From the records below, please repeat exactly the line that has "Every operation but", the line that has "wcmd b => exact", and every line between them, and nothing else.

Top of ENTRIES PROVIDED

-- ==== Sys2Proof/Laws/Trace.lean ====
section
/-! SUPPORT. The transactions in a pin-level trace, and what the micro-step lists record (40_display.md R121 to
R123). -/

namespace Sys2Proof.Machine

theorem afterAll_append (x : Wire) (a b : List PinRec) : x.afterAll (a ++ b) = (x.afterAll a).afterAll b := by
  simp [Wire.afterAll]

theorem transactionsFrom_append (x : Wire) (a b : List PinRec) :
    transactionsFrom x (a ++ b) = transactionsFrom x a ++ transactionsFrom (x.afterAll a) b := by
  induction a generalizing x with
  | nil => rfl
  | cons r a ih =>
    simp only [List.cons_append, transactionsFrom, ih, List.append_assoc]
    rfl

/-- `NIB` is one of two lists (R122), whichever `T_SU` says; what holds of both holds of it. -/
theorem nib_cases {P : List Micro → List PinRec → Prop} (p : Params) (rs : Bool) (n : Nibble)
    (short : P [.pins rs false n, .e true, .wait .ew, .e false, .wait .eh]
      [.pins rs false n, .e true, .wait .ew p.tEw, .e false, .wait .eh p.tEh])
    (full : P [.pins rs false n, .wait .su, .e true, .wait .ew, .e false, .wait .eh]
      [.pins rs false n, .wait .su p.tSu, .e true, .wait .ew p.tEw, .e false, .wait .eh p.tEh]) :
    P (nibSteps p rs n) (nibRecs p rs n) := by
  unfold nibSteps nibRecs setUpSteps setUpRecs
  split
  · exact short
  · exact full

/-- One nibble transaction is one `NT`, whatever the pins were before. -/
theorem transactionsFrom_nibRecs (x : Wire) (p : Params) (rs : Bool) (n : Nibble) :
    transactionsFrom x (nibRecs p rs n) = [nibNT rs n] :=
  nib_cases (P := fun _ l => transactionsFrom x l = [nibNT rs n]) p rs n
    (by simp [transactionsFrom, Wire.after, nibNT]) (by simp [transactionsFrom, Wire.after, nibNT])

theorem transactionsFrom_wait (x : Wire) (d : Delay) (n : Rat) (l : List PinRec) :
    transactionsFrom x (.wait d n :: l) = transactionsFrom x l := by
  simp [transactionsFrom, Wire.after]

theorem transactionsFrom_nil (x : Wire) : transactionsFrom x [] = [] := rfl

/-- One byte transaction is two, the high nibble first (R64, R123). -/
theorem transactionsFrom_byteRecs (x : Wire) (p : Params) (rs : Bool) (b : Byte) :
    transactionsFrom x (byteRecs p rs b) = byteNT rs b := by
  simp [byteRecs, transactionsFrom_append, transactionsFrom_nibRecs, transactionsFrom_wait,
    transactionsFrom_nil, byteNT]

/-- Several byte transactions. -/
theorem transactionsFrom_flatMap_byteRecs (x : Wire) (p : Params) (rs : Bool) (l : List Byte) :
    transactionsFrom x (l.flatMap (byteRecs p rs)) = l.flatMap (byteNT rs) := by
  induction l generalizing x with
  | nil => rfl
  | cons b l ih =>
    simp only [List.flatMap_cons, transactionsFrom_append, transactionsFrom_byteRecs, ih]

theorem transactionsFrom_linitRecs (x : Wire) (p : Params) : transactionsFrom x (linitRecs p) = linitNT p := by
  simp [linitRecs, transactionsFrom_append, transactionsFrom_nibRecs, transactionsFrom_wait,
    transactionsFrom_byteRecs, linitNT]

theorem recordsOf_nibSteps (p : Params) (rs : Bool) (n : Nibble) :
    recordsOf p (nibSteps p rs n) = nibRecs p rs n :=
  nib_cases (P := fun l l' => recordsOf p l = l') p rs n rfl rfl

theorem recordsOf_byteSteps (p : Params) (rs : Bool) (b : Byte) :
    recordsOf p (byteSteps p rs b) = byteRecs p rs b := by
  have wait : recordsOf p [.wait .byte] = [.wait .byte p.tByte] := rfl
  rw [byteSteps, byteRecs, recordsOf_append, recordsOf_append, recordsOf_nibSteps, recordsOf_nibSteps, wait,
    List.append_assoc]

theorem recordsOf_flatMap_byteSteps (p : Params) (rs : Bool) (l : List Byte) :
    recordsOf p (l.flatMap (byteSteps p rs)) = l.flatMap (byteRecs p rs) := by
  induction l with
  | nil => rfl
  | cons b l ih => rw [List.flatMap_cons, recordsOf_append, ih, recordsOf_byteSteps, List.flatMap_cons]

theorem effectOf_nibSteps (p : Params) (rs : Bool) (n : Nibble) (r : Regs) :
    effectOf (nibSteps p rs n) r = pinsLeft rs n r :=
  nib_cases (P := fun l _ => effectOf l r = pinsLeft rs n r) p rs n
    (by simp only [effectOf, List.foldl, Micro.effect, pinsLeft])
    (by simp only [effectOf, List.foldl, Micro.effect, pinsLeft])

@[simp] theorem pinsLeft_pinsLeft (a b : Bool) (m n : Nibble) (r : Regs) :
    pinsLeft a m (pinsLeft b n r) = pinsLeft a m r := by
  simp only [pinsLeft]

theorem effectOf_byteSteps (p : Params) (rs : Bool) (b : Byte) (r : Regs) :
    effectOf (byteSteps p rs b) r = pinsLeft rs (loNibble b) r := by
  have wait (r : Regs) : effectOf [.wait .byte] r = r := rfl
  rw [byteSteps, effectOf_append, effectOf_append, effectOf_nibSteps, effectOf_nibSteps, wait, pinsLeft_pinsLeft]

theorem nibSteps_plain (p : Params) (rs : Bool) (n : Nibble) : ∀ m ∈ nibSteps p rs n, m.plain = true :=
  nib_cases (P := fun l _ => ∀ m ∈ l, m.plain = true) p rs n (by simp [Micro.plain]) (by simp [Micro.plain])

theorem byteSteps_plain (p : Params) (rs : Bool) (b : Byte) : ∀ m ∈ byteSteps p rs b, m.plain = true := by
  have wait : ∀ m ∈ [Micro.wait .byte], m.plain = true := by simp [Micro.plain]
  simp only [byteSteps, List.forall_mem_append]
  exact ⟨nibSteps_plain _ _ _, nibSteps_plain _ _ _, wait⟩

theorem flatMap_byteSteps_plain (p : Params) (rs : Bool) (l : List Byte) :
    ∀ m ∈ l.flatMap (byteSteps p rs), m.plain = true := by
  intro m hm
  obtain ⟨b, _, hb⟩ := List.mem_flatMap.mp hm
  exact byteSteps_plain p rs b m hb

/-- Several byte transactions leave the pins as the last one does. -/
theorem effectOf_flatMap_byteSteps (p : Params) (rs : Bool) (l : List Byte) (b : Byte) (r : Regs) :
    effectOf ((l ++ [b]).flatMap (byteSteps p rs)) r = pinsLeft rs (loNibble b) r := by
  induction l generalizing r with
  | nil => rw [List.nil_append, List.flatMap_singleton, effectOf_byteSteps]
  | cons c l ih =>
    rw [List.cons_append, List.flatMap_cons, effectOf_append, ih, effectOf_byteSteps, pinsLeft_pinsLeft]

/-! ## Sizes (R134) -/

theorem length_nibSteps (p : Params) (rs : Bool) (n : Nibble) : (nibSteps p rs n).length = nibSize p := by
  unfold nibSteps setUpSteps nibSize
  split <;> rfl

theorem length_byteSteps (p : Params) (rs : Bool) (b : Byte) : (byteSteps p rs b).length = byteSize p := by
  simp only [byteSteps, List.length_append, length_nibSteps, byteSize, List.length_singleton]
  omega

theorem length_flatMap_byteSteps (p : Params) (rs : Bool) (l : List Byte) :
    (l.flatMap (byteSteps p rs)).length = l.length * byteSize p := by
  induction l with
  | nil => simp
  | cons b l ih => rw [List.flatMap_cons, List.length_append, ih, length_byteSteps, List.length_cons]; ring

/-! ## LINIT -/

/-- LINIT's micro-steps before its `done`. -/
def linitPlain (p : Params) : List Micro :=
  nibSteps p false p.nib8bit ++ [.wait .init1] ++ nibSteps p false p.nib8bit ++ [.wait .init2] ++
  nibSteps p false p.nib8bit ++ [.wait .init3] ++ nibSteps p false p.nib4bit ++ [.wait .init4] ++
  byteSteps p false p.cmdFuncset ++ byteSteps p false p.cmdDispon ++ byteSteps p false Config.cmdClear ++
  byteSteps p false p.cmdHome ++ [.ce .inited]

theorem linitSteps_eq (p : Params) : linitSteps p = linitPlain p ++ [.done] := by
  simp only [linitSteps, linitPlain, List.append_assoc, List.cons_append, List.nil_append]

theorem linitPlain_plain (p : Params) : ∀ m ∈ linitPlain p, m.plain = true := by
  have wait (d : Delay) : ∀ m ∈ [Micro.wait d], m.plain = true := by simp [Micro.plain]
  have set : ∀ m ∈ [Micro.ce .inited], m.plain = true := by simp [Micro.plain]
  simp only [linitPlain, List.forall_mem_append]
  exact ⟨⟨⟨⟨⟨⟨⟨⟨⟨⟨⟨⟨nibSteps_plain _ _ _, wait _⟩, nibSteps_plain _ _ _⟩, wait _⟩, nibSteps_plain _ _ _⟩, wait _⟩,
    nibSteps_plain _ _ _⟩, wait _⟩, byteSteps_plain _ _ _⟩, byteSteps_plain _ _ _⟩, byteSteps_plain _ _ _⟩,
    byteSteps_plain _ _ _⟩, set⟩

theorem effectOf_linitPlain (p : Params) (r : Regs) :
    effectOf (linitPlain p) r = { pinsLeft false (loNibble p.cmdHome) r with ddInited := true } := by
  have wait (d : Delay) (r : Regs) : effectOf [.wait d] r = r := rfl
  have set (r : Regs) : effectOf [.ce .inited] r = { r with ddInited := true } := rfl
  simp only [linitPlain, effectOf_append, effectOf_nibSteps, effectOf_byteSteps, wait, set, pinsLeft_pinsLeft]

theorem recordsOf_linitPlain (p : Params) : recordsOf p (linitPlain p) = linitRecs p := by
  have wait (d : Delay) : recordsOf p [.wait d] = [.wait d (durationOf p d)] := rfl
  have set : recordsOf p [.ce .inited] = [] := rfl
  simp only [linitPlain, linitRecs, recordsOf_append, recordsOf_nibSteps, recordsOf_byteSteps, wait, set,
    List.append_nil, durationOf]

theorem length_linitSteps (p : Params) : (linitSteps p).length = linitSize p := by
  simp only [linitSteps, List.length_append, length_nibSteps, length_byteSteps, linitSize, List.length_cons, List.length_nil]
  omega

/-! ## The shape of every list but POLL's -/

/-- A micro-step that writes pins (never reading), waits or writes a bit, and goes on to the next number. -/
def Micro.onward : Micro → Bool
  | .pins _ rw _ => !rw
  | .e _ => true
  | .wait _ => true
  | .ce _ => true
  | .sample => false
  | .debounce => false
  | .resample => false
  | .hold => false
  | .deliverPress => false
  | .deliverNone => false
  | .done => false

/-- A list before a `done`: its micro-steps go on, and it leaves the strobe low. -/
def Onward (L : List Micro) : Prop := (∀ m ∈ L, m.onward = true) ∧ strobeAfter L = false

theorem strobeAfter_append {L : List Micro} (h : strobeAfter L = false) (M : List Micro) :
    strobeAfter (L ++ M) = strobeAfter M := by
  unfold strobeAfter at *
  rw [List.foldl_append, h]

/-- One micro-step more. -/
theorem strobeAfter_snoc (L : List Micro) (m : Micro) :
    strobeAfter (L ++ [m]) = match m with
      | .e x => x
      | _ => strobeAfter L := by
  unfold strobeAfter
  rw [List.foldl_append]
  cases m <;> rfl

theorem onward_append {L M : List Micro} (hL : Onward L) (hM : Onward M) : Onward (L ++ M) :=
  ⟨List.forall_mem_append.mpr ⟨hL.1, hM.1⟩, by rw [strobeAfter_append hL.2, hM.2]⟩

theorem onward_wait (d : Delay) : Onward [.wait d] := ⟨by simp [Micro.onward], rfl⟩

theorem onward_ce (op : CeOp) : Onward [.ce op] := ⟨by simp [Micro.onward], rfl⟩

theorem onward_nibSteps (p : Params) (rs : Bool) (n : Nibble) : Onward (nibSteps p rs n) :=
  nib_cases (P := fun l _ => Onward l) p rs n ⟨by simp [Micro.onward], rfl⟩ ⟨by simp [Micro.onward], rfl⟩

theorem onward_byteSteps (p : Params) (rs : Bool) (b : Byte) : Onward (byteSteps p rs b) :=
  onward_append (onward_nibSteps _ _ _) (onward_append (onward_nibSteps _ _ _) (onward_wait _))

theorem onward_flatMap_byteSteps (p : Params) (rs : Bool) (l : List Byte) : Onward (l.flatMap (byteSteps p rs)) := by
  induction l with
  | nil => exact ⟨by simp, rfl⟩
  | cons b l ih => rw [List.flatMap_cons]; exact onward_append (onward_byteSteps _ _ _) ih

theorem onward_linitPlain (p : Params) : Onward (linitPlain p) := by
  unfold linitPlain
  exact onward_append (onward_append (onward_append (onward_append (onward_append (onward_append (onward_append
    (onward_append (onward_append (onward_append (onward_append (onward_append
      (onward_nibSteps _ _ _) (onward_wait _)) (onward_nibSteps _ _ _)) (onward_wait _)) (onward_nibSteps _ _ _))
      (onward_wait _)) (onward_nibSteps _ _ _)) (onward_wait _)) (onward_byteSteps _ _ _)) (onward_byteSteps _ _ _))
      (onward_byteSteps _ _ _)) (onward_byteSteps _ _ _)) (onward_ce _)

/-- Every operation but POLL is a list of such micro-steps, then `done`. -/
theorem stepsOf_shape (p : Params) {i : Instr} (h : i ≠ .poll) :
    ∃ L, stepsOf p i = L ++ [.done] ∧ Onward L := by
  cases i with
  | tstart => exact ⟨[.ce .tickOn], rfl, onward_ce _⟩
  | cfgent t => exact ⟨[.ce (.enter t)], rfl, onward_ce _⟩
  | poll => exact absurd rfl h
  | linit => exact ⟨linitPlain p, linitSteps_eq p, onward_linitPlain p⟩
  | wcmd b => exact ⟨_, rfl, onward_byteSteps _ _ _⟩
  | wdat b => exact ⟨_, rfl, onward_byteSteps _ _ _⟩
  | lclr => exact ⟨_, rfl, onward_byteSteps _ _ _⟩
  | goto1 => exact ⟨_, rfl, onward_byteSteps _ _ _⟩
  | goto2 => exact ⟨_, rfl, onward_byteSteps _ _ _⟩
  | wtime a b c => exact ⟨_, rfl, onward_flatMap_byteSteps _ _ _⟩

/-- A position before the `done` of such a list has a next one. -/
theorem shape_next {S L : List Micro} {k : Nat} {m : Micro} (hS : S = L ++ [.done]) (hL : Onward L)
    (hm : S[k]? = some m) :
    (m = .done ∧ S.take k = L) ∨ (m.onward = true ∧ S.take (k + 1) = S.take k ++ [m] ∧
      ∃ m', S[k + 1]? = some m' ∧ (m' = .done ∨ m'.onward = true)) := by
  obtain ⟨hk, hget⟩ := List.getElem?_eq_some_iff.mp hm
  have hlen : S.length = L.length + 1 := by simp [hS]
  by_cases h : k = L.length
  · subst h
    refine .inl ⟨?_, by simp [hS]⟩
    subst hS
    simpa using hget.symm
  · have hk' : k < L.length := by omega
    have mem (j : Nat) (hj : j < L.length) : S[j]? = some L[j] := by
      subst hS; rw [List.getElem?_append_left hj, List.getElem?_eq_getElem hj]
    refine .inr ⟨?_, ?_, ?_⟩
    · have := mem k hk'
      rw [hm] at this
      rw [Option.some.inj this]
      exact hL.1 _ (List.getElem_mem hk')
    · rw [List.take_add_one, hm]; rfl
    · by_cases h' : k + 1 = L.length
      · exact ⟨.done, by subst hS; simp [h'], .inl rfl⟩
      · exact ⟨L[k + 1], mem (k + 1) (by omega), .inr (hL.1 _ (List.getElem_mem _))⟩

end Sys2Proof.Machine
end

Bottom of ENTRIES PROVIDED

> SOLUTION FOR THIS TASK
/-- Every operation but POLL is a list of such micro-steps, then `done`. -/
theorem stepsOf_shape (p : Params) {i : Instr} (h : i ≠ .poll) :
    ∃ L, stepsOf p i = L ++ [.done] ∧ Onward L := by
  cases i with
  | tstart => exact ⟨[.ce .tickOn], rfl, onward_ce _⟩
  | cfgent t => exact ⟨[.ce (.enter t)], rfl, onward_ce _⟩
  | poll => exact absurd rfl h
  | linit => exact ⟨linitPlain p, linitSteps_eq p, onward_linitPlain p⟩
  | wcmd b => exact ⟨_, rfl, onward_byteSteps _ _ _⟩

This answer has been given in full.